S aureus biofilms cultured on TKA materials remain surprisingly tolerant to antibiotics. After doses above 1 μg/mL, slightly lower than an approximate clinical value [13, 17, 25, 26, 31], no further increase in bacterial death was observed. Surprisingly, even after 24 hours in supratherapeutic levels, cefazolin was unable to eliminate the biofilm beyond one to two orders of magnitude. Similar results were observed using multiple types of antibiotic with different strains of S aureus. This provides insight into the high failure rate of irrigation and débridement with antibiotic therapy.

The tolerance was a phenotypic behavior and not a genetic alteration. When placed in fresh culture media, surviving bacteria had an identical MIC as controls. These results are not unexpected. From a clinical microbiology perspective, an MIC between two strains is considered similar when they are within one doubling.

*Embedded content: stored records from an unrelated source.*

theorem heapAddr_eq_error {s : State} {x : Operand} {j : Fin 3} {e : Stop}
    (h : heapAddr s x j = .error e) :
    (∃ r, rd s r j = .error e) ∨
      ∃ k q, (k = .typeMismatch ∨ k = .heapOutOfBounds ∨ k = .unsupportedOperand) ∧
        e = .raise k j q s := by
  cases x with
  | reg r =>
    rcases eff_bind_eq_error.mp h with h | ⟨v, -, h⟩
    · exact .inl ⟨r, h⟩
    · rcases eff_bind_eq_error.mp h with h | ⟨a, -, h⟩
      · exact .inr ⟨_, _, .inl rfl, needAddr_eq_error h⟩
      · exact .inr ⟨_, _, .inr (.inl rfl), heapIndex_eq_error h⟩
  | imm v => exact .inr ⟨_, _, .inr (.inr rfl), by simpa [heapAddr] using h⟩
  | off b d => exact .inr ⟨_, _, .inr (.inr rfl), by simpa [heapAddr] using h⟩
  | addr sp n =>
    cases sp with
    | prog => exact .inr ⟨_, _, .inr (.inr rfl), by simpa [heapAddr] using h⟩
    | heap => exact .inr ⟨_, _, .inr (.inl rfl), heapIndex_eq_error h⟩

/-- When a target operand names a program address (46_control_transfer R230). -/
theorem target_eq_ok {s : State} {x : Operand} {j : Fin 3} {t : Word64} :
    target s x j = .ok t ↔ x = .addr .prog t ∧ 0 ≤ t.toInt ∧ t.toInt ≤ s.progLen := by
  cases x with
  | reg r => simp [target]
  | imm v => simp [target]
  | off b d => simp [target]
  | addr sp n =>
    cases sp with
    | heap => simp [target]
    | prog =>
      simp only [target]
      split
      · next h =>
        simp only [raise_ne_ok, Operand.addr.injEq, true_and, false_iff, not_and, not_le]
        rintro rfl h0
        omega
      · next h =>
        simp only [Except.ok.injEq, Operand.addr.injEq, true_and]
        constructor
        · rintro rfl; exact ⟨rfl, by omega, by omega⟩
        · rintro ⟨rfl, -⟩; rfl

theorem target_eq_error {s : State} {x : Operand} {j : Fin 3} {e : Stop}
    (h : target s x j = .error e) : e = .raise .unsupportedOperand j none s := by
  cases x with
  | reg r => simpa [target] using h
  | imm v => simpa [target] using h
  | off b d => simpa [target] using h
  | addr sp n =>
    cases sp with
    | heap => simpa [target] using h
    | prog =>
      simp only [target] at h
      split at h
      · simpa using h
      · cases h

/-! ## Flags -/

theorem orderedPair_eq_ok {s : State} {a b : Storable} {m n : Word64} :
    orderedPair s a b = .ok (m, n) ↔ (a = .int m ∧ b = .int n) ∨ (a = .addr m ∧ b = .addr n) := by
  cases a <;> cases b <;> simp [orderedPair]

theorem orderedPair_eq_error {s : State} {a b : Storable} {e : Stop}
    (h : orderedPair s a b = .error e) : ∃ j, e = .raise .typeMismatch j none s := by
  cases a <;> cases b <;> simp_all [orderedPair]

theorem zfIs_eq_ok {s : State} {b c : Bool} :
    zfIs s b = .ok c ↔ ∃ z, s.reg .zf = some z ∧ c = sameValue z (.bool b) := by
  simp only [zfIs, eff_bind_eq_ok, rd_eq_ok, Except.ok.injEq]
  exact exists_congr fun z => and_congr_right fun _ => eq_comm

/-! ## The engine -/

@[simp] theorem dispatchCheck_eq_ok {s : State} {o : Opcode} {u : Unit} :
    dispatchCheck s o = .ok u ↔ (isExtOpcode o = true → s.cfg.ext = true) := by
  unfold dispatchCheck
  cases isExtOpcode o <;> cases s.cfg.ext <;> simp

theorem dispatchCheck_eq_error {s : State} {o : Opcode} {e : Stop} :
    dispatchCheck s o = .error e ↔
      (isExtOpcode o = true ∧ s.cfg.ext = false) ∧ e = .raise .unimplementedOpcode 0 none s := by
  unfold dispatchCheck
  cases isExtOpcode o <;> cases s.cfg.ext <;> simp

@[simp] theorem needOperand_operand (s : State) (x : Operand) (j : Fin 3) :
    needOperand s (.operand x) j = .ok x := rfl

theorem needOperand_eq_ok {s : State} {w : Word} {j : Fin 3} {x : Operand} :
    needOperand s w j = .ok x ↔ w = .operand x := by
  cases w <;> simp [needOperand]

theorem needOperand_eq_error {s : State} {w : Word} {j : Fin 3} {e : Stop}
    (h : needOperand s w j = .error e) : e = .raise .unsupportedWord j none s := by
  cases w <;> simp_all [needOperand]

theorem currentPc_of_atPc {s : State} {p : Word64} (h : s.reg .pc = some (.addr p)) :
    currentPc s = .ok p :=
  rdNum_of_addr 0 h

/-- The advance, once PC holds a number (40_engine_and_operands R146). -/
theorem advance_of_num {s : State} {k : Nat} {v : Storable} {n : Word64} (h : s.reg .pc = some v)
    (hn : numBits v = some n) :
    advance k s = .next (s.setReg .pc (some (.addr (wrapW (n.toInt + 1 + k))))) := by
  simp [advance, h, hn]

/-- How a step ends: with the state of a taken transfer, with the advanced state, with the fault taken in the
state left behind, or with the model's own stop. -/
theorem conclude_eq_next {o : Opcode} {s0 t : State} {e : Effect} (h : conclude o s0 e = .next t) :
    e = .ok (true, t) ∨
      (∃ u v n, e = .ok (false, u) ∧ u.reg .pc = some v ∧ numBits v = some n ∧
        t = u.setReg .pc (some (.addr (wrapW (n.toInt + 1 + o.arity))))) ∨
      ∃ k j r left, e = .error (.raise k j r left) ∧
        t = left.takeFault { kind := k, pc := faultPc s0, opcode := some o, operand := j, reg := r } := by
  match e with
  | .ok (true, u) => left; simpa [conclude] using h
  | .ok (false, u) =>
    right; left
    simp only [conclude, advance] at h
    split at h
    · next n hn =>
      obtain ⟨v, hv, hvn⟩ := Option.bind_eq_some_iff.mp hn
      exact ⟨u, v, n, rfl, hv, hvn, by simpa using h.symm⟩
    · cases h
  | .error (.raise k j r left) =>
    right; right
    exact ⟨k, j, r, left, rfl, by simpa [conclude, settle] using h.symm⟩
  | .error (.stuck f) => simp [conclude, settle] at h

/-- A fetched opcode is the one that stands at PC (40_engine_and_operands R141). -/
theorem fetchOpcode_eq_ok {s : State} {p : Word64} {o : Opcode} :
    fetchOpcode s p = .ok o ↔ 0 ≤ p.toInt ∧ s.progWord p.toInt.toNat = .op o := by
  unfold fetchOpcode
  split
  · next h => simp; omega
  · next h =>
    split <;> simp_all

theorem fetchOpcode_eq_error {s : State} {p : Word64} {e : Stop} (h : fetchOpcode s p = .error e) :
    e = .raise .unsupportedWord 0 none s := by
  unfold fetchOpcode at h
  split at h
  · simpa using h
  · split at h <;> simp_all

/-- What the fetch answers (40_engine_and_operands R140 to R143). -/
theorem fetch_eq_run {s : State} {i : Instr} (h : fetch s = .run i) :
    ∃ p o, s.fault = none ∧ currentPc s = .ok p ∧ 0 ≤ p.toInt ∧ p.toInt + o.arity < s.progLen ∧
      s.progWord p.toInt.toNat = .op o ∧ (isExtOpcode o = true → s.cfg.ext = true) ∧
      i = Instr.ofWords o (s.progWord (p.toInt.toNat + 1)) (s.progWord (p.toInt.toNat + 2)) := by
  unfold fetch at h
  split at h
  · cases h
  · next hf =>
    split at h
    · cases h
    · next p hp =>
      split at h
      · cases h
      · next hlt =>
        unfold fetchAt at h
        split at h
        · cases h
        · next o ho =>
          split at h
          · cases h
          · next u hd =>
            split at h
            · cases h
            · next i' hi =>
              obtain ⟨h0, hw⟩ := fetchOpcode_eq_ok.mp ho
              unfold fetchOperands at hi
              split at hi
              · exact absurd hi (raise_ne_ok _ _ _ _ _)
              · next hk =>
                cases h
                refine ⟨p, o, ?_, hp, h0, by omega, hw, dispatchCheck_eq_ok.mp hd, ?_⟩
                · simpa using hf
                · simpa using hi.symm

end Sys2Proof.Machine
end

The antibiotic tolerance was not from limited diffusion of antibiotic through the biofilm. It has been hypothesized that mass transport limitations of the biofilm extracellular matrix prevent some antibiotics from penetrating the biofilm. In our experiments, confocal microscopy demonstrated that there were no statistically significant differences in bacteria viability at the surface as compared with the base of the biofilm. This suggests that the glycocalyx was not inhibiting diffusion of the antibiotic to the point of providing protection at the base of the biofilm. These results correlate with other models that demonstrate limited restriction in solubilized molecules [24, 28].

We demonstrate that the putative toxin-antitoxin system locus, yefM-yoeB, is repressed in unstressed biofilm cultures but induced after exposure of these biofilms to the antibiotic cefazolin. There is growing evidence that toxin-antitoxin systems are important regulators of the bacterial persistence phenotype of high antibiotic tolerance [30]. Toxin-antitoxin systems are highly redundant. In Mycobacterium tuberculosis, more than 79 different toxin-antitoxin systems have been identified [22]. We investigated one possible system, yoeB, in S aureus, but many others likely exist.

Biofilm has a surprisingly high tolerance to antibiotic on TKA materials, and this tolerance appears to be related, in part, to bacterial persisters. Two strategies are used in irrigation and débridement in PJI; biofilm is débrided secondary to the shear force during irrigation or physically surgically débrided and, in theory, any remaining biofilm is eradicated with antibiotics. Multiple groups have demonstrated that although biofilm is débrided, a substantial volume remains after irrigation [27, 29]. Here, we demonstrate that antibiotics are unable to eliminate biofilm. The combined difficulty or removing biofilm with both of these methods provides a mechanism for the high failure rates of irrigation and débridement in PJI.